Y allí la dejó, clavada boca arriba en la arena, convencido de que la tortuga no tardaría en pedirle disculpas suplicándole que la dejara vivir su vida en paz.

Pero no, Tor-tor lo vio alejarse con la mirada burlona del sabio que siempre cree tener razón, con el convencimiento de que él, tarde o temprano, regresaría a buscarla.

–¡Adiós, campeón! –le gritó–. Hasta cuando tú quieras.

–Que no me llames campeón te he dicho, ¿o estás sorda? –gritó él más todavía. Y echó a correr hacia el acantilado, por temor acaso a arrepentirse de lo que acababa de hacer.

2

A la mañana siguiente, apenas había comenzado a despuntar el sol en el horizonte, cuando Aquiles se acercó al lugar de la playa en que había dejado a Tor-tor el día anterior. Temía que ya no estuviera allí, que se hubiera enfadado con él y que, en lo sucesivo, eligiera otra cala apartada de la isla al abrigo de su ira.
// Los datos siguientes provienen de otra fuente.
/-! ### writeNormalized -/
@[simp] theorem writeNormalized_fs (b0 b1 b2 a0 a1 a2 : NumTerm) (s : State) :
    (writeNormalized b0 b1 b2 a0 a1 a2 s).fs = s.fs := rfl
@[simp] theorem writeNormalized_f0 (b0 b1 b2 a0 a1 a2 : NumTerm) (s : State) :
    (writeNormalized b0 b1 b2 a0 a1 a2 s).f0 = s.f0 := rfl
@[simp] theorem writeNormalized_qf (b0 b1 b2 a0 a1 a2 : NumTerm) (s : State) :
    (writeNormalized b0 b1 b2 a0 a1 a2 s).qf = s.qf := rfl
@[simp] theorem writeNormalized_ug (b0 b1 b2 a0 a1 a2 : NumTerm) (s : State) :
    (writeNormalized b0 b1 b2 a0 a1 a2 s).ug = s.ug := rfl
@[simp] theorem writeNormalized_w0 (b0 b1 b2 a0 a1 a2 : NumTerm) (s : State) :
    (writeNormalized b0 b1 b2 a0 a1 a2 s).w0 = s.w0 := rfl
@[simp] theorem writeNormalized_alpha (b0 b1 b2 a0 a1 a2 : NumTerm) (s : State) :
    (writeNormalized b0 b1 b2 a0 a1 a2 s).alpha = s.alpha := rfl
@[simp] theorem writeNormalized_b0 (b0 b1 b2 a0 a1 a2 : NumTerm) (s : State) :
    (writeNormalized b0 b1 b2 a0 a1 a2 s).b0 = s.b0 := rfl
@[simp] theorem writeNormalized_b1 (b0 b1 b2 a0 a1 a2 : NumTerm) (s : State) :
    (writeNormalized b0 b1 b2 a0 a1 a2 s).b1 = s.b1 := rfl
@[simp] theorem writeNormalized_b2 (b0 b1 b2 a0 a1 a2 : NumTerm) (s : State) :
    (writeNormalized b0 b1 b2 a0 a1 a2 s).b2 = s.b2 := rfl
@[simp] theorem writeNormalized_a0 (b0 b1 b2 a0 a1 a2 : NumTerm) (s : State) :
    (writeNormalized b0 b1 b2 a0 a1 a2 s).a0 = s.a0 := rfl
@[simp] theorem writeNormalized_a1 (b0 b1 b2 a0 a1 a2 : NumTerm) (s : State) :
    (writeNormalized b0 b1 b2 a0 a1 a2 s).a1 = s.a1 := rfl
@[simp] theorem writeNormalized_a2 (b0 b1 b2 a0 a1 a2 : NumTerm) (s : State) :
    (writeNormalized b0 b1 b2 a0 a1 a2 s).a2 = s.a2 := rfl
@[simp] theorem writeNormalized_n (b0 b1 b2 a0 a1 a2 : NumTerm) (s : State) :
    (writeNormalized b0 b1 b2 a0 a1 a2 s).n = ⟨some (.div b0 a0), some (.div b1 a0), some (.div b2 a0), some (.div a1 a0), some (.div a2 a0)⟩ := rfl
@[simp] theorem writeNormalized_g (b0 b1 b2 a0 a1 a2 : NumTerm) (s : State) :
    (writeNormalized b0 b1 b2 a0 a1 a2 s).g = s.g := rfl
@[simp] theorem writeNormalized_q14 (b0 b1 b2 a0 a1 a2 : NumTerm) (s : State) :
    (writeNormalized b0 b1 b2 a0 a1 a2 s).q14 = s.q14 := rfl
@[simp] theorem writeNormalized_qe (b0 b1 b2 a0 a1 a2 : NumTerm) (s : State) :
    (writeNormalized b0 b1 b2 a0 a1 a2 s).qe = s.qe := rfl
@[simp] theorem writeNormalized_stage (b0 b1 b2 a0 a1 a2 : NumTerm) (s : State) :
    (writeNormalized b0 b1 b2 a0 a1 a2 s).stage = Stage.ugn := rfl
@[simp] theorem writeNormalized_status (b0 b1 b2 a0 a1 a2 : NumTerm) (s : State) :
    (writeNormalized b0 b1 b2 a0 a1 a2 s).status = s.status := rfl
@[simp] theorem writeNormalized_errcause (b0 b1 b2 a0 a1 a2 : NumTerm) (s : State) :
    (writeNormalized b0 b1 b2 a0 a1 a2 s).errcause = s.errcause := rfl
@[simp] theorem writeNormalized_text (b0 b1 b2 a0 a1 a2 : NumTerm) (s : State) :
    (writeNormalized b0 b1 b2 a0 a1 a2 s).text = s.text := rfl
@[simp] theorem writeNormalized_wires (b0 b1 b2 a0 a1 a2 : NumTerm) (s : State) :
    (writeNormalized b0 b1 b2 a0 a1 a2 s).wires = s.wires := rfl
@[simp] theorem writeNormalized_turns (b0 b1 b2 a0 a1 a2 : NumTerm) (s : State) :
    (writeNormalized b0 b1 b2 a0 a1 a2 s).turns = s.turns := rfl
@[simp] theorem writeNormalized_draws (b0 b1 b2 a0 a1 a2 : NumTerm) (s : State) :
    (writeNormalized b0 b1 b2 a0 a1 a2 s).draws = s.draws := rfl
Porque Aquiles aún conservaba la furia que en otro tiempo lo había llevado a ser terrible en combate y despiadado con sus víctimas.

¿De qué le había servido esta oportunidad de volver a la vida? ¿Por qué su madre, la posesiva y celosa nereida que un día lo hizo invulnerable y luego, tras el dardo emponzoñado con que lo mató Paris, lo había vuelto a la vida para dejarlo allí, en aquel lugar tan apartado? ¿Para qué, si aún era feroz y despiadado con la más inofensiva de las criaturas?
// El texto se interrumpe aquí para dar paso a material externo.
theorem runWith_quantizeOp {P : Params} {i : Instr} {c : Coef} {next : StageCode}
    (hi : execWith P i = quantizeOp P c next) {k : Nat} {s : State} {n : PerCoef NumTerm} {r : QuantResult}
    (ht : s.turns = []) (hm : stageMeaning s.stage = .op i) (hn : s.n = n.map some)
    (hr : quantizeAfter P s.draws (n.get c) = r) :
    runWith P (k + 1) s = runWith P k (writeResult c (n.get c) r next s) :=
  runWith_succ_op ht hm (hi ▸ quantizeOp_eq next (by rw [hn, PerCoef.get_map]) hr)

theorem run_from_qb0 {P : Params} {s : State} {n : PerCoef NumTerm} (ht : s.turns = []) (hs : s.stage = Stage.qb0)
    (hn : s.n = n.map some) : runWith P 6 s = .next (finished P n (quantizeFive P s.draws n) s) := by
  generalize hr : quantizeFive P s.draws n = r
  have h0 : quantizeAfter P s.draws n.b0 = r.b0 := by rw [← hr]; rfl
  have h1 : quantizeAfter P r.b0.draws n.b1 = r.b1 := by rw [← hr]; rfl
  have h2 : quantizeAfter P r.b1.draws n.b2 = r.b2 := by rw [← hr]; rfl
  have h3 : quantizeAfter P r.b2.draws n.a1 = r.a1 := by rw [← hr]; rfl
  have h4 : quantizeAfter P r.a1.draws n.a2 = r.a2 := by rw [← hr]; rfl
  refine Eq.trans (runWith_quantizeOp (i := .qb0) rfl ht (by simp [hs]) hn h0) ?_
  refine Eq.trans (runWith_quantizeOp (i := .qb1) rfl (by simp [ht]) (by simp) (by simp [hn]) h1) ?_
  refine Eq.trans (runWith_quantizeOp (i := .qb2) rfl (by simp [ht]) (by simp) (by simp [hn]) h2) ?_
  refine Eq.trans (runWith_quantizeOp (i := .qa1) rfl (by simp [ht]) (by simp) (by simp [hn]) h3) ?_
  refine Eq.trans (runWith_quantizeOp (i := .qa2) rfl (by simp [ht]) (by simp) (by simp [hn]) h4) ?_
  refine Eq.trans (congrArg (runWith P 1) (writeResult_five n r s)) ?_
  exact runWith_succ_op (i := .emit) ht stageMeaning_emit (emitOp_eq hn rfl rfl)

/-- PIPELINE, the end of every run from a resting state (R121, R122). -/
theorem pipelineWith_eq (P : Params) (x : FilterSpec) {s : State} (hs : Stage.resting s.stage = true) :
    pipelineWith P x s = .next (ended P x s.draws) := by
  rw [pipelineWith_eq_run x hs]
  cases h : filterSpecOk P.num x.fs x.f0 x.q with
  | false => rw [run_of_invalid h, ended_of_invalid h]
  | true => rw [run_to_qb0 h s.draws 6, run_from_qb0 rfl rfl rfl, ended_of_valid h, designed]; rfl

/-- A run that ends in DONE is one on a valid FilterSpec. -/
theorem pipelineWith_done {P : Params} {x : FilterSpec} {s u : State} (hs : Stage.resting s.stage = true)
    (hr : pipelineWith P x s = .next u) (hd : u.stage = Stage.done) :
    filterSpecOk P.num x.fs x.f0 x.q = true ∧ u = designed P x s.draws := by
  rw [pipelineWith_eq P x hs] at hr
  cases hr
  cases h : filterSpecOk P.num x.fs x.f0 x.q with
  | false =>
    rw [ended_of_invalid h] at hd
    cases hd
  | true => exact ⟨rfl, ended_of_valid h _⟩

theorem designs_iff {P : Params} {x : FilterSpec} {t : State} :
    Designs P x t ↔ filterSpecOk P.num x.fs x.f0 x.q = true ∧ t = designed P x State.reset.draws := by
  have hs : Stage.resting State.reset.stage = true := rfl
  constructor
  · rintro ⟨hr, hd⟩
    exact pipelineWith_done hs hr hd
  · rintro ⟨h, rfl⟩
    exact ⟨by rw [pipelineWith_eq P x hs, ended_of_valid h], rfl⟩

/-! ### What a run leaves in the registers -/

section
variable (P : Params) (x : FilterSpec) (d : Nat)

theorem designed_n : (designed P x d).n = (finalCoefs P.num x.fs x.f0 x.q x.ug).map some := rfl

variable {P x}

theorem coefs_of_designed {n : PerCoef NumTerm} (h : (designed P x d).n = n.map some) :
    n = finalCoefs P.num x.fs x.f0 x.q x.ug :=
  PerCoef.map_some_inj (h.symm.trans (designed_n P x d))

theorem designed_b1_word (h : P.num.isZero (finalCoefs P.num x.fs x.f0 x.q x.ug).b1 = true) :
    (designed P x d).q14.b1 = some 0#16 ∧ (designed P x d).status.sat.b1 = false := by
  have hr : ∀ d, quantizeAfter P d (finalCoefs P.num x.fs x.f0 x.q x.ug).b1 = ⟨0, false, d⟩ :=
    quantizeAfter_of_isZero h
  exact ⟨congrArg (fun y : QuantResult => some (enc16 y.q)) (hr _), congrArg QuantResult.sat (hr _)⟩

end

/-- Where every coefficient is finite the count of draws before a run reaches none of its results. -/
theorem ended_of_finite {P : Params} {x : FilterSpec}
    (h : ∀ i, P.num.finite ((finalCoefs P.num x.fs x.f0 x.q x.ug).get i) = true) (d d' : Nat) :
    ended P x d' = { ended P x d with draws := d' } := by
  cases hv : filterSpecOk P.num x.fs x.f0 x.q with
  | false =>
    rw [ended_of_invalid hv, ended_of_invalid hv]
    rfl
  | true =>
    rw [ended_of_valid hv, ended_of_valid hv, designed, designed, quantizeFive_of_finite h, quantizeFive_of_finite h]
    rfl

/-- Settles O46: by the equation of PIPELINE, in which of the state before START only the count of draws stands. -/
theorem pipelineIsAPureFunction : Obligations.PipelineIsAPureFunction := by
  refine ⟨fun P x s s' hs hs' hd => ?_, fun P x s s' u u' hs hs' hu hu' hfin => ?_⟩
  · rw [pipelineWith_eq P x hs, pipelineWith_eq P x hs', hd]
  · rw [pipelineWith_eq P x hs] at hu
    rw [pipelineWith_eq P x hs', ended_of_finite hfin s.draws] at hu'
    cases hu
    cases hu'
    exact ⟨rfl, rfl, rfl, rfl⟩

/-- Settles O58: a run from any resting state leaves B1, N and the zero's word as the run from reset does. -/
theorem b1IsZeroByNumB1 : Obligations.B1IsZeroByNumB1 := by
  intro P x s u hnum hs hr hdone
  obtain ⟨hv, rfl⟩ := pipelineWith_done hs hr hdone
  obtain ⟨hb, hn, -⟩ := hnum x _ _ (finalCoefs P.num x.fs x.f0 x.q x.ug).b1 (designs_iff.mpr ⟨hv, rfl⟩) rfl rfl
  obtain ⟨hw, hsat⟩ := designed_b1_word s.draws hn
  exact ⟨_, _, rfl, rfl, hb, hn, hw, hsat⟩

theorem lt_zero_of_isPositive {M : NUM} {x : NumTerm} (h : isPositive M x = true) : M.lt (NumTerm.ofInt 0) x = true :=
  (Bool.and_eq_true_iff.mp h).2

/-- Settles O59: either property has a run on the reference FilterSpec that ends in DONE. -/
theorem namedPropertiesNeedTheReferenceSpecValid : Obligations.NamedPropertiesNeedTheReferenceSpecValid := by
  intro P h
  have hrun : ∃ t, Designs P referenceSpec t := h.elim And.left And.left
  obtain ⟨t, ht⟩ := hrun
  obtain ⟨hv, -⟩ := designs_iff.mp ht
  obtain ⟨⟨⟨hfs, -⟩, hnyq⟩, -⟩ : ((okFs P.num _ = true ∧ okF0 P.num _ = true) ∧ okNyq P.num _ _ = true) ∧ _ := by
    simpa only [filterSpecOk, Bool.and_eq_true] using hv
  exact ⟨hv, lt_zero_of_isPositive hfs, (Bool.and_eq_true_iff.mp hnyq).2⟩

end Sys2Proof.Machine
end

section
/-! PROOFS. EXACT: the values of the normalized coefficients, unit gain at the center frequency (41_normalize.md R83), the
stability check (R85), and with them the named properties of 00_scope.md R12. -/

namespace Sys2Proof.Machine.Exact

/-! ### Where a valid FilterSpec lies (R73) -/

section
variable {port : Nat → ℝ} {fs f0 q : NumTerm}

theorem val_w0Formula (h : val port fs ≠ 0) :
    val port (w0Formula fs f0) = 2 * Real.pi * val port f0 / val port fs := by
  simp [w0Formula, val, h]

theorem val_alphaFormula (w0 : NumTerm) (h : val port q ≠ 0) :
    val port (alphaFormula w0 q) = Real.sin (val port w0) / (2 * val port q) := by
  simp [alphaFormula, val, h]

variable (hv : filterSpecOk (num port) fs f0 q = true)
include hv

/-- The center frequency lies strictly between 0 and π. -/
theorem w0_mem : 0 < val port (w0Formula fs f0) ∧ val port (w0Formula fs f0) < Real.pi := by
  obtain ⟨hfs, hf0, hnyq, -⟩ := (filterSpecOk_exact port fs f0 q).mp hv
  rw [val_w0Formula hfs.ne']
  refine ⟨by positivity, ?_⟩
  rw [div_lt_iff₀ hfs]
  have := mul_lt_mul_of_pos_left hnyq Real.pi_pos
  linarith

theorem sin_w0_pos : 0 < Real.sin (val port (w0Formula fs f0)) :=
  Real.sin_pos_of_mem_Ioo (w0_mem hv)

theorem alpha_pos : 0 < val port (alphaFormula (w0Formula fs f0) q) := by
  obtain ⟨-, -, -, hq⟩ := (filterSpecOk_exact port fs f0 q).mp hv
  have := sin_w0_pos hv
  rw [val_alphaFormula _ hq.ne']
  positivity

end

/-! ### The normalized coefficients (R84) -/

/-- The values of N after NRM, at the center frequency `w` and for ALPHA `al`. -/
noncomputable def closedForm (w al : ℝ) : PerCoef ℝ :=
  ⟨al / (1 + al), 0, -al / (1 + al), -2 * Real.cos w / (1 + al), (1 - al) / (1 + al)⟩

theorem val_normalizedOf {port : Nat → ℝ} {fs f0 q : NumTerm} (hv : filterSpecOk (num port) fs f0 q = true) (i : Coef) :
    val port ((normalizedOf fs f0 q).get i) =
      (closedForm (val port (w0Formula fs f0)) (val port (alphaFormula (w0Formula fs f0) q))).get i := by
  have hal := alpha_pos hv
  have ha : 1 + val port (alphaFormula (w0Formula fs f0) q) ≠ 0 := by linarith
  cases i <;> simp [normalizedOf, closedForm, PerCoef.get, val, ha]

/-! ### Unit gain (R83) -/

/-- At the center frequency the numerator of H is its denominator, the real part and the imaginary part. -/
theorem taps_eq {w al : ℝ} (hal : 1 + al ≠ 0) :
    tapsRe (closedForm w al).b0 (closedForm w al).b1 (closedForm w al).b2 w
        = tapsRe 1 (closedForm w al).a1 (closedForm w al).a2 w ∧
    tapsIm (closedForm w al).b1 (closedForm w al).b2 w = tapsIm (closedForm w al).a1 (closedForm w al).a2 w := by
  simp only [closedForm, tapsRe, tapsIm, Real.cos_two_mul, Real.sin_two_mul]
  constructor <;> field_simp <;> ring

/-- That numerator's real part is not zero: it is 2·b0·sin² w. -/
theorem tapsRe_pos {w al : ℝ} (hw : 0 < Real.sin w) (hal : 0 < al) :
    0 < tapsRe (closedForm w al).b0 (closedForm w al).b1 (closedForm w al).b2 w := by
  have h : tapsRe (closedForm w al).b0 (closedForm w al).b1 (closedForm w al).b2 w
      = 2 * (al / (1 + al)) * Real.sin w ^ 2 := by
    simp only [closedForm, tapsRe, Real.cos_two_mul, Real.cos_sq']
    ring
  rw [h]
  positivity

theorem gain_closedForm {w al : ℝ} (hw : 0 < Real.sin w) (hal : 0 < al) :
    gain (closedForm w al).b0 (closedForm w al).b1 (closedForm w al).b2 (closedForm w al).a1 (closedForm w al).a2 w
      = 1 := by
  obtain ⟨hre, him⟩ := taps_eq (w := w) (al := al) (by linarith)
  have hpos := tapsRe_pos hw hal
  rw [gain, hre, him]
  rw [hre] at hpos
  rw [if_neg fun h => hpos.ne' h.1, div_self (by positivity), Real.sqrt_one]

section
variable {port : Nat → ℝ} {fs f0 q : NumTerm} (hv : filterSpecOk (num port) fs f0 q = true)
include hv

/-- Coefficients worth the closed forms have gain 1 at the center frequency. -/
theorem gain_eq_one {n : PerCoef NumTerm}
    (hn : ∀ i, val port (n.get i) =
      (closedForm (val port (w0Formula fs f0)) (val port (alphaFormula (w0Formula fs f0) q))).get i) :
    gain (val port n.b0) (val port n.b1) (val port n.b2) (val port n.a1) (val port n.a2) (val port (w0Formula fs f0))
      = 1 := by
  rw [← gain_closedForm (sin_w0_pos hv) (alpha_pos hv)]
  congr 1
  · exact hn .b0
  · exact hn .b1
  · exact hn .b2
  · exact hn .a1
  · exact hn .a2

theorem val_gainOf : val port (gainOf fs f0 q) = 1 := gain_eq_one hv (val_normalizedOf hv)

/-- UGN changes no coefficient's value: it divides by 1, or is off. -/
theorem val_finalCoefs (ug : Bool) (i : Coef) :
    val port ((finalCoefs (num port) fs f0 q ug).get i) =
      (closedForm (val port (w0Formula fs f0)) (val port (alphaFormula (w0Formula fs f0) q))).get i := by
  rw [← val_normalizedOf hv]
  have hg := val_gainOf hv
  cases ug with
  | false => rfl
  | true =>
    have hz : (num port).isZero (gainOf fs f0 q) = false := Bool.eq_false_iff.mpr fun h => by
      rw [num_isZero, hg] at h
      exact one_ne_zero h
    rw [finalCoefs_of_not_isZero hz]
    cases i <;> simp [PerCoef.get, val, hg]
Así se lamentaba Aquiles dejando tras de sí las calculadas huellas de sus pies sobre la arena aún húmeda y fresca de la bajamar camino de la orilla, cuando un saludo amable y desafiante lo sacó de sus cavilaciones.

–Hola, campeón.

Era la tortuga Tor-tor, que había permanecido inamovible sobre su propia concha boca arriba.

–¿Qué haces todavía aquí?

–Esperarte. Sabía que volverías.

–¿Ah, sí?

–Ya lo estás viendo.

–Crees saberlo todo y eso es lo que me desquicia de ti. Por eso quise castigarte –trataba de disculparse–. Creo que ayer me excedí un poco. Pero tú te lo buscaste. No se puede desafiar a alguien que, como yo, ha sido enseñado a ganar siempre.

–Lo siento. Soy como soy.

–También yo soy como soy. Y no me gusta.

–Lo siento –volvió a decir ella–, pero ése es tu problema. Tendrás que acostumbrarte a ti mismo, campeón.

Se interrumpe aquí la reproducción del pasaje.